BC MUSICIAN MAGAZINE -Blue Shadows on the Trail Review

There was a time when people danced and jazz and country music were not hostile to each other. The western swing dance music of Bob Wills and the Texas Playboys was built on the same frame established earlier by Kansas City Territory bands like Walter Page’s Blue Devils. Laura Crema’s five earlier CDs are all loosely rooted in the jazz standard songbook, with some adventurous side excursions. But on this CD the jazz singer takes on American roots and country music and the results are disturbingly good. She yodels like she was born in a saddle.

Thirteen tracks, one original and twelve covers ranging from a traditional folk ballad – Black is the Color of My True Love’s Hair, to interpretations of Blind Willie Johnson and Waylon Jennings. The title track was written for the Disney movie, Melody Time, and was released by Roy Rogers and The Sons of the Pioneers in 1947.

Crema has a way of slightly understating a lyric; she has such great internal resilience that she shrugs off loss and heartbreak, but she also forces you to confront the small inflections in the lyrics that can shift their meaning and suddenly the song is new.

She is backed by a six piece band including arranger Scott Smith on multiple stringed instruments, Paul Rushka on bass, Nino Di Pasquale on drums, Jay Buether on electric guitar, Darryl Havers on keyboards and accordion, and Mike Sanyshyn on fiddle.

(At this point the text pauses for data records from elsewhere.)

-- ==== Sys2Proof/Machine/Saggar.lean ====
section
/-! DEFINITION. Chapter 12: the Saggar (R310-R334): demands and latches, the safe-state choice and the permit codes, safe outputs,
heartbeat, release, and the Fjop connections. -/

namespace Sys2Proof.Machine

def safErr : BlockErr where
  last := SAF_ERR_LAST_ERR
  cnt := SAF_ERR_ERR_CNT
  lock := SAF_LOCK
  locked := .SAF_LOCKED
  codes := [(.SAF_RANGE, 1), (.SAF_LOCKED, 2), (.SAF_BUSY, 3)]

namespace State

def sagGrpOf (s : State) (g : Nat) : SagGrp := Tbl.get {} s.sagGrp g
def setSagGrp (s : State) (g : Nat) (v : SagGrp) : State := { s with sagGrp := Tbl.set {} s.sagGrp g v }
def soutOf (s : State) (n : Nat) : Sout := Tbl.get {} s.sout n
def setSout (s : State) (n : Nat) (v : Sout) : State := { s with sout := Tbl.set {} s.sout n v }
def fjopOf (s : State) (c : Nat) : Fjop := Tbl.get {} s.fjop c
def setFjop (s : State) (c : Nat) (v : Fjop) : State := { s with fjop := Tbl.set {} s.fjop c v }

/-- The group is latched (R316). -/
def latched (s : State) (g : Nat) : Bool := s.fld (SAF_GSTAT_STATE g) = 2

/-- The groups that are latched, as a mask. -/
def latchedMask (s : State) : Nat := (List.range 12).foldl (fun m g => if s.latched g then m + 2 ^ g else m) 0

end State

/-! ### Sources (R312, R319) -/

/-- A source that demands: its cause, the groups it names, whether it acts at device level, its functions, and whether its own
level holds it active (otherwise it lasts until the release that clears it). -/
structure Src where
  cause : Nat
  groups : Nat := 0
  dev : Bool := false
  func : Nat := 1
  level : Bool := true
  deriving DecidableEq, Repr, Inhabited

/-- The groups of the enabled machine slots on a DC link. -/
def linkGroups (s : State) (j : Nat) : Nat :=
  (List.range 4).foldl (fun m k =>
    if s.flag (TRC_M_CFG_EN k) && s.fld (TRC_M_CFG_LINK k) = j then setBit m (s.fld (TRC_M_CFG_GROUP k)) else m) 0

/-- The group mask in the header of an engine's program (R205): bits [27:16] of word 3. -/
def engineMask (s : State) (e : Nat) : Nat := bitsOf (s.word (0x40000000 + e * 0x20000 + 24)).toNat 16 12

/-- The demand of a safety input that is no second half of a pair (R313). -/
def sinActive (s : State) (i : Nat) : Bool :=
  let d := s.fld SAF_SIN_STAT_DEMAND
  if i % 2 = 1 && s.flag (SAF_SIN_CFG_PAIR (i - 1)) then false
  else if s.flag (SAF_SIN_CFG_PAIR i) then d.testBit i || d.testBit (i + 1) || s.sag.disc.testBit (i / 2)
  else d.testBit i

/-- The source of safety input `i`, of OV3 comparator `j`, of Fjop connection `c`. -/
def sinSrc (s : State) (i : Nat) : Src :=
  ⟨0x10 + i, s.fld (SAF_SIN_MAP_GROUPS i), s.flag (SAF_SIN_MAP_DEV i), s.fld (SAF_SIN_MAP_FUNC i) ||| 1, true⟩
def ov3Src (s : State) (j : Nat) : Src :=
  ⟨5 + j, s.fld (SAF_OV3_CFG_GROUPS j), s.flag (SAF_OV3_CFG_DEV j), s.fld (SAF_OV3_FUNC j) ||| 3, true⟩
def fjopSrc (s : State) (c : Nat) : Src :=
  ⟨0x26, s.fld (SAF_FJ_MAP_GROUPS c), s.flag (SAF_FJ_MAP_DEV c), s.fld (SAF_FJ_MAP_FUNC c) ||| 1, true⟩

/-- The demands of the DC links: OV3_DIGITAL, and OV2_NO_CHOPPER while OV2 is set and the fitted chopper is unavailable; both
force ASC (R221, R225, R243). -/
def linkSrcs (s : State) (j : Nat) : List Src :=
  (if s.flag (TRC_DL_STAT_OV3 j) then [⟨1, linkGroups s j, false, 3, true⟩] else [])
    ++ (if s.flag (TRC_DL_STAT_OV2 j) && s.flag (TRC_DL_CFG_CHOP_EN j) && !s.flag (TRC_DL_STAT_CHOP_AVAIL j) then
      [⟨2, linkGroups s j, false, 3, true⟩] else [])

/-- Every active source (R312). START_EXHAUSTED is released only as R65 states. -/
def sources (s : State) : List Src :=
  linkSrcs s 0 ++ linkSrcs s 1
    ++ ((List.range 2).filter fun j => s.flag (SAF_OV3_CFG_EN j) && (s.fld SAF_OV3_STAT_OUT).testBit j).map (ov3Src s)
    ++ ((List.range 16).filter fun i => sinActive s i).map (sinSrc s)
    ++ ((List.range 32).filter fun c => (s.fjopOf c).fail).map (fjopSrc s)
    ++ ((List.range 32).filter fun e => s.flag (LE_STAT_ESCALATED e)).map (fun e => ⟨0x40 + e, engineMask s e, false, 1, true⟩)
    ++ s.sag.evts.map (fun d => ⟨d.cause, d.groups, d.dev, d.func, d.cause = 0xFF⟩)
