/-- A condition (R201). -/
def cond (x : Eng) : Nat → Bool
  | 0 => true
  | 1 => x.lt
  | 2 => x.eq
  | 3 => x.lt || x.eq
  | 4 => x.sv
  | 5 => !x.sv
  | 6 => x.so
  | _ => x.lim

end Eng

/-- A saturation of the run: SAT, and SAT_RUNS once per run (R195). -/
def markSat (s : State) (e : Nat) : State :=
  let x := s.engOf e
  let s := s.when (!x.sat) fun s => s.inc (LE_CNT_MISC_SAT_RUNS e)
  (s.setEng e { x with sat := true }).putFlag (LE_STAT_SAT e) true

/-- LIM of the run and of LE_STAT. -/
def markLim (s : State) (e : Nat) : State := (s.setEng e { s.engOf e with lim := true }).putFlag (LE_STAT_LIM e) true

/-- Write an exact result to a mantissa, saturated (R195). -/
def leM (s : State) (e d : Nat) (v : Int) : State :=
  let s := s.when (v < minM || maxM < v) fun s => markSat s e
  s.setEng e ((s.engOf e).setM d (BitVec.ofInt 36 (clampInt minM maxM v)))

/-- Write a mantissa modulo 2^36. -/
def leW (s : State) (e d : Nat) (v : Int) : State := s.setEng e ((s.engOf e).setM d (BitVec.ofInt 36 v))

/-- Write an exact result to an accumulator, saturated. -/
def leA (s : State) (e n : Nat) (v : Int) : State :=
  let s := s.when (v < minA || maxA < v) fun s => markSat s e
  s.setEng e ((s.engOf e).setA n (BitVec.ofInt 80 (clampInt minA maxA v)))

/-! ### Memory operands (R200) -/

/-- The address a memory operand names in a memory of `size` words; the pointer then advances modulo `size`. -/
def leAddr (s : State) (e size wrap : Nat) : LeMem → State × Nat
  | .dir a => (s, a % size)
  | .ptr p o i =>
    let x := s.engOf e
    let v : Int := x.ptr p
    (s.setEng e (x.setP p ((v + i) % (wrap : Int)).toNat), ((v + o) % (size : Int)).toNat)

/-- The address of a slot pair: a computed odd address loses bit 0 and sets ALIGN. -/
def leSlotAddr (s : State) (e : Nat) (x : LeMem) : State × Nat :=
  let r := leAddr s e 4096 4096 x
  if r.2 % 2 = 1 then (r.1.putFlag (LE_STAT_ALIGN e) true, r.2 - 1) else r

/-- A coefficient of the active bank. -/
def leCoef (s : State) (e : Nat) (x : LeMem) : State × Int :=
  let r := leAddr s e 1024 1024 x
  (r.1, (r.1.word (coefAddr e (s.fld (LE_STAT_BANK e)) r.2)).toInt)

/-- Entry `i` of the table of a raw descriptor. -/
def tblEntry (s : State) (raw i : Nat) : Int := (s.word (tableAddr (raw % 2 ^ 19 + i))).toInt

/-- Length exponent, WRAP and VALID of a raw descriptor. -/
def tblL (raw : Nat) : Nat := bitsOf raw 19 5
def tblWrap (raw : Nat) : Bool := raw.testBit 24
def tblValid (raw : Nat) : Bool := raw.testBit 25

/-- The index LDT names in the table of a raw descriptor: a direct one is an entry as it stands; a computed one is taken modulo the
table's length 2^L (R200, R204; log 52). -/
def tblIndex (s : State) (e raw : Nat) : LeMem → State × Nat
  | .dir a => (s, if tblWrap raw || 2 ^ tblL raw < a then a % 2 ^ tblL raw else a)
  | x => leAddr s e (2 ^ tblL raw) 4096 x

/-! ### One instruction -/

/-- A loop body that ends at the pc starts again or is left. -/
def loopStep (x : Eng) : Eng :=
  match x.loops with
  | (start, stop, left) :: rest =>
    if x.pc = stop then
      if 1 < left then { x with pc := start, loops := (start, stop, left - 1) :: rest } else { x with loops := rest }
    else x
  | [] => x
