/-- A write to a link's register. -/
def trcLinkWrite (s : State) (j o a data : Nat) : State × Status :=
  let was := s.flag (TRC_DL_CFG_EN j)
  let range := (o = 0x00 && bitsOf data 21 8 = 0) || (o = 0x10 && bitsOf data 8 8 = 0)
  let st := firstOf [(was && changesRwl s a data, .TRC_BUSY), (range, .TRC_RANGE),
    (o = 0x00 && 23 < bitsOf data 16 5, .TRC_RANGE), (o = 0x00 && !s.legFitted (bitsOf data 16 5), .LEG_ABSENT)]
  if st ≠ .OK then (s.refuse trcErr st, st)
  else
    let r := writeFields s trcErr a data
    if 0x04 ≤ o && o ≤ 0x0C && !thresholdsOk r.1 j then (s.refuse trcErr .TRC_RANGE, .TRC_RANGE)
    else (if o = 0x00 && r.1.flag (TRC_DL_CFG_EN j) ≠ was then linkEnabled r.1 j else r.1, r.2)

/-- A write to a TRC_ register other than the setpoint words. -/
def trcRegWrite (s : State) (a data : Nat) : State × Status :=
  let o := a - 0x60038000
  if o < 0x200 then
    let m := o / 0x80
    if o % 0x80 = 0 then trcCfgWrite s m data
    else if o % 0x80 = 4 then
      let tmo := bitsOf data 16 10
      checkedWrite s trcErr [(s.flag (TRC_M_CFG_EN m) && changesRwl s a data, .TRC_BUSY), (tmo < 1 || 1000 < tmo, .TRC_RANGE)] a data
    else writeFields s trcErr a data
  else if 0x400 ≤ o && o < 0x480 then
    let j := (o - 0x400) / 0x40
    if o % 0x40 = 0x1C then (if data % 2 = 1 then chopperClear s j else (s, .OK)) else trcLinkWrite s j (o % 0x40) a data
  else if o = 0x600 then
    let v := bitsOf data 0 16
    checkedWrite s trcErr [(v < 1 || 10000 < v, .TRC_RANGE)] a data
  else if o = 0x700 then writeLock s trcErr data
  else writeFields s trcErr a data

end Sys2Proof.Machine
end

At this point she doesn’t have a tour planned to support the album but she will be playing Frankie’s Jazz Club in Vancouver with the Blue Shadows Band on Sunday, April 23.
Reviewed by R. Doull

The WHOLE NOTE, Toronto Ontario. April 2014 Edition. By Stuart Broomer

Guitarist Bill Coon’s special contribution to Canadian Jazz singing is immediately apparent on Laura Crema’s Fotografia (lauracrema.com), as the Vancouver singer opens her fourth CD with just Coon’s guitar momentarily embracing her voice. That initial lack of adornment is emblematic of Crema’s work: she favours substance over decoration, eschewing both affection and surface perfection in favour of direct, emotional renderings of her disparate and imaginative material, including Ellington’s Azure, a duet with Coon; John Lennon’s beautiful boy, a vocal duet with bassists Adam Thomas; a compelling Wild is the Wind with pianist Sharon Minemoto; three songs by Antonio Carlos Jobim; and two originals by Crema and Mimemoto. Somehow Crema ties them together, along with a concluding version of Kurt Weill and Maxwell Anderson’s Lost in the Stars that leaves the best possible impression, it’s dream like ambience shot through with emotional grit.
SCENE MAGAZINE, London, Ontario April 2014. By John Sharpe

Vancouver based vocalist Laura Crema with suble support from guitarist Bill Coon, kicks off her latest CD with the lovely lush original, “Seraphina”, a love song to her daughter that she co-wrote with Sharon Minemoto. It’s just one of 11 tracks on an album loaded with classic jazz tunes, pop songs, bossa nova beats and two originals that showcase Crema’s warm vocals and sensitivity to lyrics. Produced by bandleader/trumpet player Brad Turner, Fotografia benefits from empathetic support by the aforementioned Bill Coon on Kurt Weil’s “Lost in the Stars” and Duke Ellington’s “Azure” along with bassists Paul Rushka and Adam Thomas, pianists Dave Restivo and Sharon Minemoto and drummers Joe Poole and Andrew Miller at various points through the album. A classy appropriately understated affair from a singer who deserves wider recognition.
-John Sharpe.
Performance B+ / Production B+ / Indie

DOWNBEAT MAGAZINE – SPRING IS HERE by James Hale

The breakthrough success of Norah Jones and Diana Krall continues to spawn photogenic femaie vocalists, and the best of them can usually be spotted by the company they keep. Standout instrumentalists like trumpeter Brad Turner or drummer Matt Wilson can help push a singer into a category apart.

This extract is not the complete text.